Charging While Wall-Warting

[Robert Reed]

Thanks MrAl
Will download and play around with it. If I hit any stumbling blocks, I will take you up on your kind offer.

[smariotti]

You still have to mention your output currents so we can make sure
your regulators dont overheat.

Thanks for your continued help and analysis. The thought process itself is as useful for me to understand as the information that it carries. There are many independent axes of constraint that I hadn't been considering---not having had any hard engineering background. (My background is in computer science, which has very different requirements specification approaches.)

Here's the board I put together last night. I'm trying to save space as all of this (including batteries) needs to fit inside a portable enclosure.



Mild first degree burns on the thumb and forefinger notwithstanding, it was a fun thing to build. The output wires are on the right hand side of the board going to the right. From top to bottom they are: black (ground), green (3.3v), red (5.5v), blue (8.4v (straight off the battery pack) as I needed to add an additional voltage requirement... 7.5v-ish.)

Right off the bat I can see that I need a better resistor than that 1/4W one that leads from the wall supply's + lead.
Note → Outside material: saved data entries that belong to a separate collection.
/-- R178, R179, R181, R182, R184, R186, R187, R188: the sample point starts every ADC; held samples give each input's raw code,
and a channel sense the conducting flag of its own sample: that of the sample point unless the switch has turned since; a
channel that shows its cause from the sample point on gives fault level; the pass filters and judges all 96 inputs and ends the client's work; an ADC without an end of
conversion is reported once. An input without a sample in the tick is not fresh and keeps its value; a fresh sample is
converted by its constants and filtered; a value outside its window for the debounce changes the limit state.
Choices of the model it rests on: log entries 18 and 44. -/
def Obligations.Measurement : Prop :=
  (∀ (s : State), s.now.rst.cReset = false →
  (s.now.load.ch.length = 48 → Does .adcSampleStart s fun mem m => mem = s.mem ∧ m.meas.started = true ∧ m.meas.held = false ∧
    m.meas.smp = [] ∧ ∀ n : Fin 48, m.meas.cond.getD n false = (s.now.ch n).ps.conducts ∧ (m.ch n).turned = false) ∧
  (∀ (x : List (List (BitVec 12))) (f : BitVec 48) (i : Nat) (l : List (BitVec 12)), s.now.meas.started = true → i < 96 →
    s.now.hasSample i = true → x.getD i [] = l → s.now.fld Rg.MEAS_CTRL 2 0 ≤ 4 → 2 ^ s.now.fld Rg.MEAS_CTRL 2 0 ≤ l.length →
    Does (.adcSamplesHeld ⟨x, f⟩) s fun mem m => mem = s.mem ∧ m.meas.held = true ∧ m.meas.started = false ∧
      m.rd (Rg.MEAS_RAW i) = flagNat (decide (i < 48) && s.now.condFlag f i) * 2 ^ 12 +
        rawCode (s.now.fld Rg.MEAS_CTRL 2 0) (s.now.drivenSamples i ((l.take (2 ^ s.now.fld Rg.MEAS_CTRL 2 0)).map (·.toNat)))) ∧
  (∀ ns, s.now.meas.held = true → 1 ∉ s.now.tick.ovr → Makes (.measPassDone ns) s s.mem
    (((({ (s.now.forAll (List.range 96) fun m i => m.measInput i) with meas :=
      { (s.now.forAll (List.range 96) fun m i => m.measInput i).meas with held := false, done := true } } : Mach
      ).setBit Rg.MEAS_STATUS 1 false)).clientDone 1 ns)) ∧
  (∀ k : Fin 8, s.now.meas.started = true → k.val ∉ s.now.meas.timedOut → Makes (.adcTimeout k) s s.mem
    ((({ s.now with meas := { s.now.meas with timedOut := k.val :: s.now.meas.timedOut } } : Mach).setBit Rg.MEAS_STATUS (8 + k) true
      ).fire Rg.MEAS_IRQ_STATUS 0))) ∧
  (∀ (m : Mach) (i : Nat), i < 96 → m.meas.inp.length = 96 →
  (∀ (f : BitVec 48) (v : List Nat), (i < 48 → (m.ch i).turned = false → m.condFlag f i = m.meas.cond.getD i false) ∧
    (i < 48 → i % 6 ≠ 0 → (m.ch i).turned = true → m.condFlag f i = f.getLsbD i) ∧
    (48 ≤ i ∨ m.meas.caused.getD i false = false → m.drivenSamples i v = v) ∧
    (i < 48 → m.meas.caused.getD i false = true → m.shownCause i ≠ 0 → m.drivenSamples i v = v.map (max 0xE00))) ∧
  (m.hasSample i = false ∨ m.meas.smp.find? (·.1 == i) = none → m.measInput i = m.modIn i fun x => { x with fresh := false, fault := false, cond := false }) ∧
  (∀ (c : Nat) (k : Bool), m.hasSample i = true → m.meas.smp.find? (·.1 == i) = some (i, c, true, k) →
    m.measInput i = m.modIn i fun x => { x with fresh := false, fault := true, cond := k }) ∧
  (∀ (c gain : Nat) (off : Int) (k : Bool), m.hasSample i = true → m.meas.smp.find? (·.1 == i) = some (i, c, false, k) →
    m.bit (Rg.MEAS_IN_CFG i) 7 = false → m.fld (Rg.MEAS_IN_CFG i) 6 4 = 0 → m.fld (Rg.MEAS_IN_CFG i) 13 8 = 0 →
    m.fld (Rg.MEAS_IN_CFG i) 15 14 = 0 → m.meas.cal.getD (calIdx i) (0, 16384) = (off, gain) →
    ((m.measInput i).measIn i).y = convert i c off gain ∧ ((m.measInput i).measIn i).fresh = true ∧
    ((m.measInput i).measIn i).valid = true ∧ ((m.measInput i).measIn i).cond = k) ∧
  (∀ x : MIn, ∀ low high : Nat, low ≠ 0 → high ≠ 0xFFFF → low ≤ high →
    (x.y < low → x.lim = 0 → (x.judge low high 1).lim = 1) ∧ (high < x.y → x.lim = 0 → (x.judge low high 1).lim = 2) ∧
    (low ≤ x.y → x.y ≤ high → (x.judge low high 1).lim = 0) ∧
    (x.y < low → x.lim = 0 → x.cand = 1 → x.cnt + 1 < 5 → (x.judge low high 5).lim = 0 ∧ (x.judge low high 5).cnt = x.cnt + 1)))
/-! ### Supplies, modes and resets -/

/-- R82: the class of KL30 by table R82 after every level change up to 40 V, with the hysteresis from 5.5 V falling to
6.0 V rising. The queue of the next state is the one found.
Choices of the model it rests on: log entries 9 and 36. -/
def Obligations.SupplyClasses : Prop := ∀ (s : State) (mv : Nat), mv ≤ 40000 →
  Does (.kl30LevelChange mv) s fun _ m =>
    (mv < 3000 → m.rst.kl30 = .off) ∧
    (3000 ≤ mv → mv < 4500 → m.rst.kl30 = .retain) ∧
    (4500 ≤ mv → mv < 5500 → m.rst.kl30 = .low) ∧
    (5500 ≤ mv → mv < 6000 → s.mach.rst.kl30 ∈ [.off, .retain, .low] → m.rst.kl30 = .low) ∧
    (5500 ≤ mv → mv < 6000 → s.mach.rst.kl30 ∉ [.off, .retain, .low] → m.rst.kl30 = .normal) ∧
    (6000 ≤ mv → mv < 18000 → m.rst.kl30 = .normal) ∧
    (18000 ≤ mv → mv ≤ 28000 → m.rst.kl30 = .high) ∧
    (28000 < mv → m.rst.kl30 = .overvolt)

/-- R82, R83, R84, R85, R87: what the monitors of the supplies, the reference and the die temperature do to NRESET and to
RSTC_SUPPLY_STATUS. The P-die drives NRESET with the cause of the source, and lets go when the source has ended. -/
def Obligations.SupplyMonitors : Prop := ∀ (s : State),
  (s.now.rst.ovp = true → s.now.rst.kl30 ≠ .overvolt → Makes .overvoltageRecovery s s.mem
    (s.now.modRst fun r => { r with ovpEdge := true })) ∧
  (s.now.rst.lowB = false ∨ s.now.rst.lowBEdge = true → s.now.rst.kl30 = .normal → s.now.asleep = false → Makes (.postLow 0) s s.mem
    ((((s.now.modRst fun r => { r with lowA := true, lowAEdge := false }).followAll (List.range 48)).rstIrq 5).showSupply)) ∧
  (Makes (.postRecovery 1) s s.mem (s.now.modRst fun r => { r with lowBEdge := r.lowB }).showSupply) ∧
  (∀ k : Fin 5, s.now.asleep = false → k.val ∉ s.now.rst.railBad → s.now.monitored k = true →
    s.now.rst.regEn = true → Makes (.railOutOfWindow k) s s.mem
      (((s.now.modRst fun r => { r with railBad := k.val :: r.railBad }).drive (.hold 2) 2).showSupply)) ∧
  (∀ k : Fin 5, s.now.monitored k = true ↔ k ≠ 4 ∨ s.now.sill.warmOk = true ∨ s.now.memc.lpddrGib ≠ 0) ∧
  (Makes .railRecovery s s.mem ((((s.now.modRst fun r => { r with railBad := r.railBad.filter fun k => !s.now.monitored k }).letGo (.hold 2)).showSupply).tryStep5)) ∧
  (Makes .refClkAbsent s s.mem ((((s.now.modRst fun r => { r with refAbsent := true }).drive (.hold 3) 3).showSupply).tryStep5)) ∧
  (Makes .refClkRestored s s.mem ((((s.now.modRst fun r => { r with refAbsent := false }).letGo (.hold 3)).showSupply).tryStep5)) ∧
  (Makes .dieOvertemp s s.mem ((s.now.modRst fun r => { r with overtemp := true }).drive (.hold 0xD) 0xD)) ∧
  (Makes .dieOvertempClear s s.mem (((s.now.modRst fun r => { r with overtemp := false }).letGo (.hold 0xD)).tryStep5))

/-- R94, R95, R97, R108: a driver of NRESET on a pin that is high begins a reset and gives its cause; on a low pin it joins,
and the cause stays that of the first. The clock monitor, the heartbeat and the internal requests drive the pin for 100 µs
with causes 3 and 9, the warm request for 10 µs while warm_ok is 1; an external driver gives no cause of its own.
Choices of the model it rests on: log entries 5 and 34. -/
def Obligations.ResetDrivers : Prop := ∀ (s : State), s.now.mainOn = true →
  (∀ (d : Driver) (cause : Nat), s.now.rst.low = false → d ∉ s.now.rst.drivers →
    s.now.drive d cause = s.now.modRst fun r =>
      { r with low := true, cause := some cause, reach := .none, ext := false, drivers := r.drivers ++ [d] }) ∧
  (∀ (d : Driver) (cause : Nat), s.now.rst.low = true → d ∉ s.now.rst.drivers →
    s.now.drive d cause = s.now.modRst fun r => { r with ext := false, drivers := r.drivers ++ [d] }) ∧
  (s.now.rst.cReset = false → Makes .clockMonitorFault s s.mem (s.now.drive (.request 3 100) 3)) ∧
  (s.now.rst.cReset = false → s.now.bit Rg.TICK_CTRL 0 = true → s.now.isStranded = false →
    Makes .heartbeatLoss s s.mem (s.now.drive (.request 9 100) 9)) ∧
  (s.now.rst.cReset = false → s.now.bit Rg.TICK_CTRL 0 = false → s.now.isStranded = false →
    Makes .bootProgressTimeout s s.mem (s.now.drive (.request 9 100) 9)) ∧
  (s.now.rst.low = false → s.now.rst.drivers = [] → Makes (.nresetFall true) s s.mem
    (s.now.modRst fun r => { r with low := true, cause := none, ext := false, reach := .none, drivers := [.ext] })) ∧
  (∀ (cause : Fin 16) (us : Nat), s.now.rst.drivers = [.request cause us] → Makes (.nresetDriveEnd cause) s s.mem
    (s.now.modRst fun r => { r with drivers := [] }))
From what you described, I'll want a 5W one.

Some details about the load:

I'm driving three separate devices: a LCD flat panel display (300mA @ 7.5v (currently 8.4v straight from the battery pack)), an electronic game device designed for battery operation (250mA @ 3.3v) and a PS/2 keyboard (< 100mA @ 5.0v.)

That's ~650mA not counting the regulators themselves, which I'm sure draw something. At any rate, I'm well under 1A for the total load.

The Wall Wart I'm using outputs 12v at 2A I believe (I need to check that when I get home.)

[MrAl]

Hi again,

Just a thought...if you can connect your 3.3v regulator to the main
supply instead of the output of the 5v regulator you might get away
without needing any heatsinks for the 5v regulators. With the
3.3v reg connected as you have drawn, it pulls an extra 250ma
through the regulators so that means they have to pass 350ma
instead of 100ma, which is quite a difference.
I didnt look up your part for the 3.3v reg though so check that out
to find out if it can take a higher input voltage.

[Sambuchi]

Mr Al I would like to say thanks for your input on this topic.. I've been following this thread for the past week. I too am doing the same thing with a small project that is near completion... hope to post it here shortly.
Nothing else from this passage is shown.